St. Johnís Wort
Megumi Okina, Yoichiro Saito, Koji Ogura, Reiko Matsuo
Directed By:
Shimoyama Ten

St. John's Wort obviously wants to cash in on a growing craze - videogame horror. The story revolves around a group of videogame designers who make a series of horror games based on the director's ex-girlfriend, Nami. As the movie kicks in, the game director, Kohei, and Nami go out to a mansion that was bequeathed to her in a will. Apparently, she never knew her family and she wants to search the mansion to find out more about this family. When they get there, they find a creepy ancient mansion filled with clues about her family, including a sibling she never knew and a father who is famous eccentric artist. The story manages to slowly build to a point where conflict is inevitable, leading to the destructive conclusion.

Considering that the title of the film is a reference to flowers in the lawn of the mansion, which are conveniently given the meaning of "revenge", one might tell that the story tends to falter into easy conventions. It does manage to throw some curves here and there, but the story tends to be homage to a video game genre. Yes, you heard me right. Video. Game. Genre. You have your mansion, keys to doors and hidden rooms, and static camera angles (clearly a reference to Resident Evil). Not to mention the fact that Kohei keeps in contact with his game developers as they map out the mansion for him.

I will say that the story does have a few odd twists that keep it from growing too stale and dry. The ugly little secret of Nami's father is pretty intense and the final confrontation with her long-lost sibling brings about a brutal ending. It's these little things that actually manage to make the story at least worth your attention.

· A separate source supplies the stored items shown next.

/-- Row Fx of the opcode map (R85). -/
def decodeRowF (lo : Nat) (op b1 b2 : Byte) : Instr :=
  match lo with
  | 0x0 => .beq b1
  | 0x1 => .sbc (.mem (.indY b1))
  | 0x5 => .sbc (.mem (.zpX b1))
  | 0x6 => .inc (.zpX b1)
  | 0x8 => .sed
  | 0x9 => .sbc (.mem (.absY (wordOf b2 b1)))
  | 0xD => .sbc (.mem (.absX (wordOf b2 b1)))
  | 0xE => .inc (.absX (wordOf b2 b1))
  | _ => .unrecognized op

/-- The instruction with opcode `op` and operand bytes `b1`, `b2` (R84, R85); it uses as many of the two as its
mode has. Every byte is the opcode of an instruction: the map's dashes are unrecognized opcodes (R87). -/
def instrOf (op b1 b2 : Byte) : Instr :=
  let lo := op.toNat % 16
  match op.toNat / 16 with
  | 0x0 => decodeRow0 lo op b1 b2
  | 0x1 => decodeRow1 lo op b1 b2
  | 0x2 => decodeRow2 lo op b1 b2
  | 0x3 => decodeRow3 lo op b1 b2
  | 0x4 => decodeRow4 lo op b1 b2
  | 0x5 => decodeRow5 lo op b1 b2
  | 0x6 => decodeRow6 lo op b1 b2
  | 0x7 => decodeRow7 lo op b1 b2
  | 0x8 => decodeRow8 lo op b1 b2
  | 0x9 => decodeRow9 lo op b1 b2
  | 0xA => decodeRowA lo op b1 b2
  | 0xB => decodeRowB lo op b1 b2
  | 0xC => decodeRowC lo op b1 b2
  | 0xD => decodeRowD lo op b1 b2
  | 0xE => decodeRowE lo op b1 b2
  | _ => decodeRowF lo op b1 b2

/-- Why a list of bytes has no instruction at its start. DESIGN CHOICE, safe: no step meets either (log entry 16). -/
inductive DecodeError where
  /-- No byte at all. -/
  | noBytes
  /-- The list ends before the operand bytes that the opcode's mode takes. -/
  | truncated (op : Byte)
  deriving DecidableEq, Repr

/-- The instruction at the start of a list of bytes, with the rest of the list. -/
def decode : List Byte → Except DecodeError (Instr × List Byte)
  | [] => .error .noBytes
  | op :: rest =>
    match (instrOf op 0 0).mode.operandBytes, rest with
    | 0, rest => .ok (instrOf op 0 0, rest)
    | 1, b1 :: rest => .ok (instrOf op b1 0, rest)
    | 2, b1 :: b2 :: rest => .ok (instrOf op b1 b2, rest)
    | _, _ => .error (.truncated op)

/-- The instruction a word of the opcode table stands for: bit 0 of `w` is bit 0 of the first byte, and the second
byte is bits 15..8. Bits at `nbits` and above are 0. -/
def decodeTableWord (nbits w : Nat) : Option Instr :=
  let v := w % 2 ^ nbits
  match decode [BitVec.ofNat 8 v, BitVec.ofNat 8 (v / 256), BitVec.ofNat 8 (v / 65536)] with
  | .ok (i, _) => some i
  | .error _ => none

/-! ## The encoder -/

/-- Opcode of a read operand with the eight ALU modes, the bytes in the order of the rules' Encoding lines. -/
def ReadOp.aluOpcode (imm zp zpX abs absX absY indX indY : Byte) : ReadOp → Option Byte
  | .imm _ => some imm
  | .mem (.zp _) => some zp
  | .mem (.zpX _) => some zpX
  | .mem (.zpY _) => none
  | .mem (.abs _) => some abs
  | .mem (.absX _) => some absX
  | .mem (.absY _) => some absY
  | .mem (.indX _) => some indX
  | .mem (.indY _) => some indY

/-- BIT (R136). -/
def ReadOp.bitOpcode (zp abs : Byte) : ReadOp → Option Byte
  | .mem (.zp _) => some zp
  | .mem (.abs _) => some abs
  | _ => none

/-- CPX and CPY (R171, R172). -/
def ReadOp.indexCompareOpcode (imm zp abs : Byte) : ReadOp → Option Byte
  | .imm _ => some imm
  | .mem (.zp _) => some zp
  | .mem (.abs _) => some abs
  | _ => none

/-- LDX (R241). -/
def ReadOp.ldxOpcode (imm zp zpY abs absY : Byte) : ReadOp → Option Byte
  | .imm _ => some imm
  | .mem (.zp _) => some zp
  | .mem (.zpY _) => some zpY
  | .mem (.abs _) => some abs
  | .mem (.absY _) => some absY
  | _ => none

/-- LDY (R242). -/
def ReadOp.ldyOpcode (imm zp zpX abs absX : Byte) : ReadOp → Option Byte
  | .imm _ => some imm
  | .mem (.zp _) => some zp
  | .mem (.zpX _) => some zpX
  | .mem (.abs _) => some abs
  | .mem (.absX _) => some absX
  | _ => none

/-- STA (R243). -/
def MemMode.staOpcode (zp zpX abs absX absY indX indY : Byte) : MemMode → Option Byte
  | .zp _ => some zp
  | .zpX _ => some zpX
  | .zpY _ => none
  | .abs _ => some abs
  | .absX _ => some absX
  | .absY _ => some absY
  | .indX _ => some indX
  | .indY _ => some indY

/-- STX (R244). -/
def MemMode.stxOpcode (zp zpY abs : Byte) : MemMode → Option Byte
  | .zp _ => some zp
  | .zpY _ => some zpY
  | .abs _ => some abs
  | _ => none

/-- STY (R245). -/
def MemMode.styOpcode (zp zpX abs : Byte) : MemMode → Option Byte
  | .zp _ => some zp
  | .zpX _ => some zpX
  | .abs _ => some abs
  | _ => none

/-- INC and DEC (R154, R155). -/
def RmwMode.opcode (zp zpX abs absX : Byte) : RmwMode → Byte
  | .zp _ => zp
  | .zpX _ => zpX
  | .abs _ => abs
  | .absX _ => absX

/-- The shifts and rotates (R150 to R153). -/
def ShiftOp.opcode (acc zp zpX abs absX : Byte) : ShiftOp → Byte
  | .acc => acc
  | .mem m => m.opcode zp zpX abs absX

/-- The opcode byte of an instruction, where the map has one. -/
def Instr.opcode : Instr → Option Byte
  | .adc r => r.aluOpcode 0x69 0x65 0x75 0x6D 0x7D 0x79 0x61 0x71
  | .sbc r => r.aluOpcode 0xE9 0xE5 0xF5 0xED 0xFD 0xF9 0xE1 0xF1
  | .and r => r.aluOpcode 0x29 0x25 0x35 0x2D 0x3D 0x39 0x21 0x31
  | .ora r => r.aluOpcode 0x09 0x05 0x15 0x0D 0x1D 0x19 0x01 0x11
  | .eor r => r.aluOpcode 0x49 0x45 0x55 0x4D 0x5D 0x59 0x41 0x51
  | .bit r => r.bitOpcode 0x24 0x2C
  | .lda r => r.aluOpcode 0xA9 0xA5 0xB5 0xAD 0xBD 0xB9 0xA1 0xB1
  | .ldx r => r.ldxOpcode 0xA2 0xA6 0xB6 0xAE 0xBE
  | .ldy r => r.ldyOpcode 0xA0 0xA4 0xB4 0xAC 0xBC
  | .sta m => m.staOpcode 0x85 0x95 0x8D 0x9D 0x99 0x81 0x91
  | .stx m => m.stxOpcode 0x86 0x96 0x8E
  | .sty m => m.styOpcode 0x84 0x94 0x8C
  | .asl o => some (o.opcode 0x0A 0x06 0x16 0x0E 0x1E)
  | .lsr o => some (o.opcode 0x4A 0x46 0x56 0x4E 0x5E)
  | .rol o => some (o.opcode 0x2A 0x26 0x36 0x2E 0x3E)
  | .ror o => some (o.opcode 0x6A 0x66 0x76 0x6E 0x7E)
  | .inc m => some (m.opcode 0xE6 0xF6 0xEE 0xFE)
  | .dec m => some (m.opcode 0xC6 0xD6 0xCE 0xDE)
  | .inx => some 0xE8
  | .iny => some 0xC8
  | .dex => some 0xCA
  | .dey => some 0x88
  | .cmp r => r.aluOpcode 0xC9 0xC5 0xD5 0xCD 0xDD 0xD9 0xC1 0xD1
  | .cpx r => r.indexCompareOpcode 0xE0 0xE4 0xEC
  | .cpy r => r.indexCompareOpcode 0xC0 0xC4 0xCC
  | .bpl _ => some 0x10
  | .bmi _ => some 0x30
  | .bvc _ => some 0x50
  | .bvs _ => some 0x70
  | .bcc _ => some 0x90
  | .bcs _ => some 0xB0
  | .bne _ => some 0xD0
  | .beq _ => some 0xF0
  | .jmp _ => some 0x4C
  | .jmpInd _ => some 0x6C
  | .jsr _ => some 0x20
  | .rts => some 0x60
  | .pha => some 0x48
  | .php => some 0x08
  | .plp => some 0x28
  | .pla => some 0x68
  | .tax => some 0xAA
  | .tay => some 0xA8
  | .txa => some 0x8A
  | .tya => some 0x98
  | .tsx => some 0xBA
  | .txs => some 0x9A
  | .clc => some 0x18
  | .cld => some 0xD8
  | .cli => some 0x58
  | .clv => some 0xB8
  | .sec => some 0x38
  | .sed => some 0xF8
  | .sei => some 0x78
  | .nop => some 0xEA
  | .brk => some 0x00
  | .rti => some 0x40
  | .unrecognized op => if isUnrecognized op then some op else none

/-- A 16-bit operand as its two bytes, the low byte first (R82, R83). -/
def wordBytes (w : Addr) : List Byte := [lowByte w, highByte w]

/-- The operand bytes of a memory operand (R82). -/
def MemMode.bytes : MemMode → List Byte
  | .zp b1 | .zpX b1 | .zpY b1 | .indX b1 | .indY b1 => [b1]
  | .abs base | .absX base | .absY base => wordBytes base

/-- The operand bytes of a read operand. -/
def ReadOp.bytes : ReadOp → List Byte
  | .imm v => [v]
  | .mem m => m.bytes

/-- The operand bytes of a shift operand. -/
def ShiftOp.bytes : ShiftOp → List Byte
  | .acc => []
  | .mem m => m.toMem.bytes

/-- The operand bytes of an instruction. -/
def Instr.operandBytes : Instr → List Byte
  | .adc r | .sbc r | .and r | .ora r | .eor r | .bit r | .lda r | .ldx r | .ldy r | .cmp r | .cpx r | .cpy r => r.bytes
  | .sta m | .stx m | .sty m => m.bytes
  | .asl o | .lsr o | .rol o | .ror o => o.bytes
  | .inc m | .dec m => m.toMem.bytes
  | .bpl b | .bmi b | .bvc b | .bvs b | .bcc b | .bcs b | .bne b | .beq b => [b]
  | .jmp w | .jmpInd w | .jsr w => wordBytes w
  | .inx | .iny | .dex | .dey | .rts | .pha | .php | .plp | .pla | .tax | .tay | .txa | .tya | .tsx | .txs => []
  | .clc | .cld | .cli | .clv | .sec | .sed | .sei | .nop | .brk | .rti => []
  | .unrecognized _ => []

/-- The bytes of a well-formed instruction; none for a term the map has no byte for. -/
def encode (i : Instr) : List Byte :=
  match i.opcode with
  | some op => op :: i.operandBytes
  | none => []

end Sys2Proof
end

I would have to commend St. Johnís Wort on trying to be ambitious in its filming. At the beginning of the film, it uses a lot of filters and color schemes to try and throw the viewer off. Also, you find a lot of static or odd angles given to their search through the mansion. The problem with this is two-fold: one - it becomes rather annoying as there is no logical reason for these odd colorations, and, two - the concept gets dropped later on as the story begins to gather steam. Because of these reasons, one has to think that the odd angles and effects are merely an afterthought or something that never got serious consideration.

In the end, St. Johnís Wort is an homage that suffers from what it's trying to emulate. The survival horror genre in videogames has always suffered from poor plots and weak efforts to carry a story, surviving on constant thrills to keep attention. Since the viewer has no interactive elements to cover up a weak story, the whole of the movie ends up feeling pretty shallow. It could be a film where the ending makes you think "Is this real?", but the trip to the ending will most likely make you think "Do I care?"